PUBL.- India and Central Asia
Posted by: Scott Levi <scott.levi@louisville.edu>
New Publication
Scott C. Levi, ed., India and Central Asia: Commerce and Culture,
1500-1800 (New Delhi: Oxford University Press, 2007). ISBN:
0195686470. (The volume is currently available from OUP India, and it
will soon be available from OUP in Europe and North America as well.)
Most scholarly works and textbooks characterize the medieval
Indo-Central Asian relationship as more or less unidirectional and
violent, defined by successive waves of aggressive Turko-Afghan
Islamic invasions of a passive Hindu India.
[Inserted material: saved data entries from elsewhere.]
-- ==== Sys2Proof/Tests/Dist.lean ====
section
/-!
SUPPORT. Sys2Proof/Tests/Dist.lean: crews on cores, task queues, the distributor, launches and graphs: states that meet the hypotheses of the
statements about them, and results computed by hand from spec/16_work_distribution.md and spec/14_muhan_hardware_kernel.md.
-/

namespace Sys2Proof.Tests

open Sys2Proof.Machine

set_option Elab.async false

/-! ## Crews on cores -/

def crewIn (pl : Place) : Crew := { crew with place := pl, base := 5, scratch := [(1, 5)], starved := 2 }
def runqS (pl : Place) (rq : List Nat := [6]) (v : Wave := idle) : State := { on v with crews := [(6, crewIn pl)], runq := rq, dies := [(0, die5)] }
def leaving (part : Bool) : Crew := { crewIn .resident with preempt := some 0, part := part }
/-- The crew is to leave; the shadow bank is free or holds crew 8. -/
def leaveS (part busy : Bool) : State := { runqS .resident [] with crews := [(6, leaving part)] ++ (if busy then [(8, { crewIn .shadow with slot := 1 })] else []) }
/-- Crews to place from the queue and from the cave; no crew; crews that may not leave, and may, with a free bank and without. -/
theorem witness_CrewEvents :
    [Place.queued, .cave].all (fun pl => (runqS pl).runq == [6] && (runqS pl).crew? 6 == some (crewIn pl) && (crewIn pl).core == 3 && (crewIn pl).gang == none && !(crewIn pl).floating && !(crewIn pl).moved && (crewIn pl).answer == none && ((runqS pl).fitCrew 6 []).isSome && decide ((runqS pl).crewPrio 6 < 8)) = true ∧
    (runqS .queued []).runq = [] ∧ [Place.queued, .cave, .shadow].all (fun pl => !(runqS pl).canLeave 6) = true ∧
    [(false, false), (false, true), (true, true)].all (fun (p, b) => (leaveS p b).canLeave 6 && decide ((leaving p).preempt = some 0 ∧ (leaving p).moveTo = none ∧ (leaving p).task = none ∧ (leaving p).gang = none) && (leaveS p b).crews.all (fun e => !e.2.swapIn) &&
      ((leaveS p b).membersOf 6).any (fun e => e.2.active)) = true ∧ ((leaveS false false).bankFree 3 = true ∧ (leaveS false true).bankFree 3 = false) := by decide +kernel
/-- The end of a transfer; limits that are off, not passed and reached. -/
theorem witness_CrewEvents_end :
    [Place.swapping, .restoring].all (fun pl => (runqS pl).crew? 6 == some (crewIn pl) && (crewIn pl).gang == none && (crewIn pl).saved.isEmpty && (crewIn pl).regions.isEmpty && ((runqS pl).membersOf 6).all (fun e => e.2.held.isEmpty && e.2.instances.isEmpty)) = true ∧
    (let s := fun (lim n : Nat) => ({ runqS .queued with dies := [(0, { regs := [(0xC0020, BitVec.ofNat 64 lim)] })], ticks := n } : State)
     (s 0 500).reg 0 0xC0020 = 0 ∧ (s 100 299).tickOf 0 - (crewIn .queued).runnableAt < (s 100 299).reg 0 0xC0020 * ((crewIn .queued).starved + 1) ∧ (s 100 300).reg 0 0xC0020 * ((crewIn .queued).starved + 1) ≤ (s 100 300).tickOf 0 - (crewIn .queued).runnableAt) := by decide +kernel
/-- R298: a placed crew is resident, a crew that leaves with the bank free goes there, with the bank taken to the cave. -/
theorem test_crews : nextIs (execCrewPlacement 3 (runqS .queued)) (fun t => t.runq.isEmpty && (t.crew? 6).any (fun k => k.place == .resident)) = true ∧
    nextIs (execCrewDeschedule 6 (leaveS false false)) (fun t => (t.crew? 6).any (fun k => k.place == .shadow)) = true ∧ nextIs (execCrewDeschedule 6 (leaveS false true)) (fun t => (t.crew? 6).any (fun k => k.place == .cave)) = true := by decide +kernel

/-! ## Task queues -/

/-- A control block at 0x300000: eight records at 0x310000, priority 5, state, HEAD and TAIL in one byte each. -/
def qcbCells (st hd tl : Nat) : List Host.Cell :=
  [(0x300002, 0x31), (0x300008, 0xA3)] ++ (if st = 0 then [] else [(0x300009, BitVec.ofNat 8 st)]) ++ (if hd = 0 then [] else [(0x300010, BitVec.ofNat 8 hd)]) ++ (if tl = 0 then [] else [(0x300018, BitVec.ofNat 8 tl)]) ++ [(0x300020, 0xFF), (0x300021, 0xFF)]
/-- A record: entry 0x5000, width 32, 16 registers, argument 0x777, two waves, 2048 bytes, 16 private bytes; and its cells at an address. -/
def record : Nat := 0x5000 + 32 * 2 ^ 48 + 16 * 2 ^ 56 + 0x777 * 2 ^ 64 + 3 * 2 ^ 112 + 2 ^ 117 + 2 * 2 ^ 128 + 2 ^ 144 + 2 ^ 160 + 2 * 2 ^ 176 + 3 * 2 ^ 192 + 4 * 2 ^ 208 + 5 * 2 ^ 224 + 0x1234 * 2 ^ 320
def recordCells (a : Nat) : List Host.Cell := (bytesOf record 64).zipIdx.filterMap (fun e => if e.1 = 0 then none else some (a + e.2, e.1))
def q40 : TaskQueue := { qcb := 0x300000, die := 0, ix := 4, proc := 5 }
def pushV (a : Nat) : Wave := wS [(1, a), (2, 0xFE0000000000)]
/-- Slot 1 names the queue, slot 2 lacks rights, slot 3 is stale, slot 4 a crew. -/
def pushS (a st hd tl : Nat) (cont : Bool := false) (cells : List Host.Cell := []) : State :=
  { on (pushV a) with
    mem := mem ++ qcbCells st hd tl ++ cells, crews := [(6, blockCrew record)], procs := [(5, { handles [(1, 40, 7, 0, 0xFF, 0), (2, 40, 7, 0, 1, 0), (3, 41, 7, 0, 0xFF, 0), (4, 6, 3, 0, 0xFF, 0)] with contained := cont })]
    tqs := [(40, q40)], objs := [(40, { kind := 7 }), (41, { kind := 7, gen := 5 })] }
/-- Which clause of tq.push's statement has its hypotheses met: 1 the slot, 2 QUOTA, 3 BUSY, 4 FULL, 5 OK. -/
def pushClause (s : State) (v : Wave) : Nat :=
  let f := gr 9 1 2; let i := Instr.tqPush f; let c := s.ctx v run i
  if !(issuesB i s v run && s.relReady s.turn) then 0 else match s.readBlock c (readB c f) 64 64 false with
  | (.ok _, s1) => match s1.checkSlot 5 (Spec.slotOf v f) [7] 2 with
    | .error _ => 1
    | .ok h => match (Tab.get? s1.tqs (hId h)).bind (fun q => s1.proc? q.proc) with
      | some p => if p.contained then 2 else if (s1.qcb 0x300000 9 1).testBit 2 then 3 else if s1.ringFull 0x300000 then 4 else 5
      | none => 0
  | _ => 0
theorem witness_TaskQueues_push :
    [pushClause (pushS 2 1 0 0) (pushV 2), pushClause (pushS 3 1 0 0) (pushV 3), pushClause (pushS 4 1 0 0) (pushV 4), pushClause (pushS 1 1 0 0 true) (pushV 1), pushClause (pushS 1 4 0 0) (pushV 1), pushClause (pushS 1 1 5 13) (pushV 1),
      pushClause (pushS 1 1 5 12) (pushV 1), pushClause (pushS 1 1 0 0) (pushV 1)] = [1, 1, 1, 2, 3, 4, 5, 5] ∧
    (let s := { pushS 1 1 0 0 with acks := [(1, { wave := 7, node := 0, die := 0, key := 0, atomic := false })], waves := [(7, { pushV 1 with ackcnt := 1 })] }; issuesB (.tqPush (gr 9 1 2)) s { pushV 1 with ackcnt := 1 } run && !s.relReady s.turn) = true := by decide +kernel
def plainB (s : State) (a n : Nat) : Bool := (List.range n).all (fun i => tracked (a + i) && (Tab.get? s.pages ((a + i) / 4096)).isNone && (s.dirOf ((a + i) / 128)).state != 2#2 && s.winAt (a + i) == none)
/-- A ring with HEAD 5 and TAIL 12; queues that are stopped, empty, and to be taken from slot 3 of the ring. -/
theorem witness_TaskQueues_ring :
    (let s := pushS 1 1 5 12; Memory.wf s.mem && plainB s 0x300000 128 && plainB s 0x310100 64 && decide (s.rdN 0x300000 8 % 2 ^ 48 + 64 * (s.rdN 0x300018 8 % 2 ^ (s.rdN 0x300008 1 % 32)) = 0x310100)) = true ∧ record < 2 ^ 512 ∧
    [(pushS 1 0 3 4).takeable q40, (pushS 1 1 3 3).takeable q40] = [false, false] ∧
    (let s := pushS 1 1 3 4 false (recordCells 0x3100C0); Memory.wf s.mem && s.takeable q40 && (s.dist 0).cands.isEmpty && q40.waitPush.isEmpty && plainB s 0x300000 128 && plainB s 0x3100C0 64 && s.rdN 0x3100C0 64 == record) = true := by decide +kernel
def okRecordB (n : Nat) : Bool :=
  decide (Spec.fld n 0 2 = 0 ∧ (Spec.fld n 48 8 = 16 ∨ Spec.fld n 48 8 = 32 ∨ Spec.fld n 48 8 = 64) ∧ Spec.fld n 56 8 % 8 = 0 ∧ 0 < Spec.fld n 56 8 ∧ Spec.fld n 56 8 ≤ 192 ∧ Spec.fld n 144 16 ≤ 4096 ∧
    Spec.fld n 122 6 = 0 ∧ Spec.fld n 136 8 = 0 ∧ Spec.fld n 240 16 = 0 ∧ Spec.fld n 304 16 = 0 ∧ Spec.fld n 400 48 = 0 ∧ Spec.fld n 496 16 = 0)
theorem okRecord_of (n : Nat) : Spec.okRecord n ↔ okRecordB n = true := by unfold Spec.okRecord; simp only [okRecordB, decide_eq_true_eq]
theorem witness_okRecord : okRecordB record = true ∧ okRecordB (0xFFFFFFFFFFFC + 64 * 2 ^ 48 + 192 * 2 ^ 56 + 31 * 2 ^ 117 + 255 * 2 ^ 128 + 4096 * 2 ^ 144) = true ∧ okRecordB (record + 2) = false ∧ okRecordB (record + 2 ^ 511) = false := by decide +kernel
/-- R333: OK with the old TAIL 12; FULL of eight; BUSY; QUOTA. R334: HEAD advances to 4. -/
theorem test_queues : writes (.tqPush (gr 9 1 2)) (pushS 1 1 5 12) = [(30009, 12 * 256)] ∧ writes (.tqPush (gr 9 1 2)) (pushS 1 1 5 13) = [(30009, 4)] ∧ writes (.tqPush (gr 9 1 2)) (pushS 1 4 0 0) = [(30009, 7)] ∧
    writes (.tqPush (gr 9 1 2)) (pushS 1 1 0 0 true) = [(30009, 0x24)] ∧ nextIs (execQueueRecordTake 40 (pushS 1 1 3 4 false (recordCells 0x3100C0))) (fun t => t.rdN 0x300010 8 == 4 && (t.dist 0).cands.length == 1) = true := by decide +kernel

/-! ## The distributor -/

def cand : Cand := { record := BitVec.ofNat 512 record, kind := 1, src := 2, tenant := 0, proc := 5, sprio := 3, rdy := 4, node := 6 }
def distS (fifo : List (Nat × Nat × Nat)) (cands : Tab Cand) (halted : Bool := false) (cox : Bool := true) (lim : Bool := true) (cont : Bool := false) : State :=
  { on wave with dies := [(0, { (if lim then die5 else {}) with contained := cont, dist := { cands := cands, fifo := fifo, halted := halted, cox := cox } })], objs := [(5, { kind := 1 }), (6, { kind := 3 }), (7, { kind := 2 })] }
/-- Hooks with nothing to do; with events whose handler finds nothing; a candidate for which the cox finds a core, and none. -/
theorem witness_Distributor_hooks :
    ((distS [] []).dist 0).fifo = [] ∧ ((distS [(0, 0, 3)] [] true).dist 0).halted = true ∧ ((distS [(0, 0, 3)] [] false true true true).die 0).contained = true ∧
    (((distS [(0, 0, 3), (1, 2, 3)] []).dist 0).cands = [] ∧ ((distS [(1, 0, 3)] [(0, cand)] false false).dist 0).cox = false ∧ ((distS [(2, 6, 3)] [(0, cand)]).dist 0).fifo = [(2, 6, 3)] ∧ ((distS [(0, 0, 3)] []).dist 0).waiting = []) ∧
    ((distS [] [(0, cand)]).coxCore 0 { cand with clmask := 4 } = some 32 ∧ (distS [] [(0, cand)] false true false).coxCore 0 cand = none) ∧
    ((distS [] []).dist 0).lastBal ≤ ({ distS [] [] with ticks := 99999 } : State).tickOf 0 ∧ ({ distS [] [] with ticks := 99999 } : State).tickOf 0 < ((distS [] []).dist 0).lastBal + ((distS [] []).dist 0).balper ∧
    ((distS [] [] true).dist 0).lastBal + ((distS [] [] true).dist 0).balper ≤ ({ distS [] [] true with ticks := 100000 } : State).tickOf 0 := by decide +kernel
/-- A core without a free slot, one that is stopped; tenants without a limit; a graph's candidate that is placed. -/
def fullCore : State := { distS [] [(2, cand)] with crews := (List.range 64).map (fun i => (100 + i, { crew with slot := i })) }
theorem witness_Distributor_place :
    (Tab.get? ((distS [] [(2, cand)]).dist 0).cands 1 = none ∧ Tab.get? ((distS [] [(2, cand)]).dist 0).cands 2 = some cand) ∧
    ((fullCore.freeCrewSlot 3).isNone = true ∧ fullCore.limitRefuses 3 5 0xFFFF (tWaves record) = false ∧ ({ distS [] [(2, cand)] with cores := [(3, { stopped := true })] } : State).coreOpen 3 = false) ∧
    (distS [] [(2, cand)] false true false).limitRefuses 3 5 0xFFFF (tWaves record) = true ∧ cand.clmask = 0xFFFF ∧ cand.kind = 1 ∧
    [0, 3, 255].all (fun core => let s := distS [] [(2, cand)]; !s.limitRefuses core 5 0xFFFF (tWaves record) && (s.freeCrewSlot core).isSome && s.coreOpen core && (match s.launch 0 core cand with | some (_, s1) => (s1.dist 0).waiting.isEmpty | none => false)) = true := by decide +kernel
def caveS : State := { distS [] [] with crews := [(6, crewIn .cave)], runq := [6] }
theorem witness_Distributor_moves : caveS.runq = [6] ∧ caveS.limitRefuses 255 5 (caveS.srcMask (crewIn .cave).task) 0 = false ∧ (crewIn .cave).moveTo = none ∧ (distS [] []).crew? (0 * 2 ^ 24 + 9) = none ∧ (distS [] []).crew? (0 * 2 ^ 24 + 6) = some crew ∧
    crew.place = .resident ∧ (crewIn .cave).place ≠ .resident ∧ ({ distS [] [] with crews := [] } : State).crews = [] := by decide +kernel
/-- R337, R343, R461: PLACE without a candidate, MIGRATE to the same core, PREEMPT of no crew answer BADDESC. -/
def pstatOf (o : Host.Outcome State Fault Refusal) : Nat := match o with | .next t => Spec.pstat t 0 | _ => 0
theorem test_distributor : [pstatOf (execPlace 0 1 3 (distS [] [(2, cand)])), pstatOf (execPlace 0 2 256 (distS [] [(2, cand)])), pstatOf (execMigrate 0 3 3 1 (distS [] [])), pstatOf (execPreempt 0 9 0 (distS [] [])), pstatOf (execPreempt 0 6 15 (distS [] []))] = [0x25, 0x25, 0x25, 0x25, 6 * 256] := by
  decide +kernel
theorem witness_Launches : (match (distS [] []).launch 0 17 cand with | some (id, _) => (distS [] []).crews.all (fun e => e.1 != id) && okRecordB cand.record.toNat | none => false) = true := by decide +kernel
They also tend to overlook
the peaceful exchange of people, ideas, and material goods. Departing
from the traditional scholarship, this reader, the eighth in the
Debates in Indian History and Society series, provides new insights
into India's relations with Central Asia between the sixteenth and
nineteenth centuries.
Did India's relationship with Central Asia grow during the period
under consideration or falter? Were cultural or commercial connections
more significant? India and Central Asia raises some important
questions. In an incisive introduction, Scott Levi examines the key
contours of various debates and the changing historiographical
perspectives. He also investigates areas where new issues have
emerged, and others that await further investigation.
The book is divided into two parts. The first section on commercial
relations deals with Mughal-Uzbek relations, trade patterns,
commercial structures, merchant networks, and the Indian diaspora. It
conclusively questions the notion that Indo-Central Asian trade in
this period suffered a general decline. Highlighting active
socio-religious connections, the second part discusses the Central
Asian heritage of the Mughal rulers, Fargana's contacts with India,
and the impact of Central Asian Sufism on Islam in India. It also
explores Perso-Islamic cultural exchanges and cross-fertilization in
the field of literature, painting, religion, and astronomy.
Including contributions from Muzaffar Alam, Stephen Dale, Claude
Markovits, Jo-Ann Gross, Richard Foltz, and Jos Gommans among other,
this reader presents the most ambitious and influential studies on an
emerging subject. It will be a significant reader for students,
scholars, and teachers of Medieval Indian history, particularly for
courses that engage Central Asia, the Mughals and Sufism.
Scott C. Levi is Assistant Professor of Central Asian and Islamic
World History, University of Louisville, USA.
Contents
Introduction - Scott Levi
I. Commercial Connections
1. Mughal India and Central Asia in the Eighteenth Century: an
Introduction to a Wider Perspective - Jos Gommans
2. Trade, State Policy and Regional Change: Aspects of Mughal-Uzbek
Commercial Relations, c.1550-1750 - Muzaffar Alam
3. India, Russia and the Eighteenth-Century Transformation of the
Central Asian Caravan Trade - Scott Levi
4. Indian Merchant Communities in Central Asia - Claude Markovits
II. SOCIO-RELIGIOUS CONNECTIONS
5. Cultural Contacts Between Central Asia and Mughal India - Richard Foltz
6. The Legacy of the Timurids - Stephen Dale
7. The Ahrari Waqf in Kabul in the Year 1546 and the Mughul
Naqshbandiyyah - Stephen Dale and Alam Payind
8. The Naqshband_ya Connection: from Central Asia to India and Back
(16th-19th Centuries) - Jo-Ann Gross
9. Farghana's Contacts with India in the 18th and 19th Centuries
(According to the Khokhand Chronicles) - T. K. Beisembiev
Contributors
Muzaffar Alam is Professor, South Asian Languages and Civilizations at
the University of Chicago.
Timur K. Beisembiev is Senior Research Associate, Institute of
Oriental Studies, Almaty.
Stephen F. Dale is Professor of History at Ohio State University.
Richard Foltz is Associate Professor of Religion at Concordia
University, Montreal.
Jos Gommans is Senior Lecturer, History of South Asia at Leiden University.
Jo-Ann Gross is Professor of History at The College of New Jersey.
Scott C. Levi is Assistant Professor of History at University of
Louisville, Kentucky.
Claude Markovits is Director of Research at Centre National de la
Recherche Scientifique, Paris.
Alam Payind is Director, Middle East Studies Center at Ohio State University.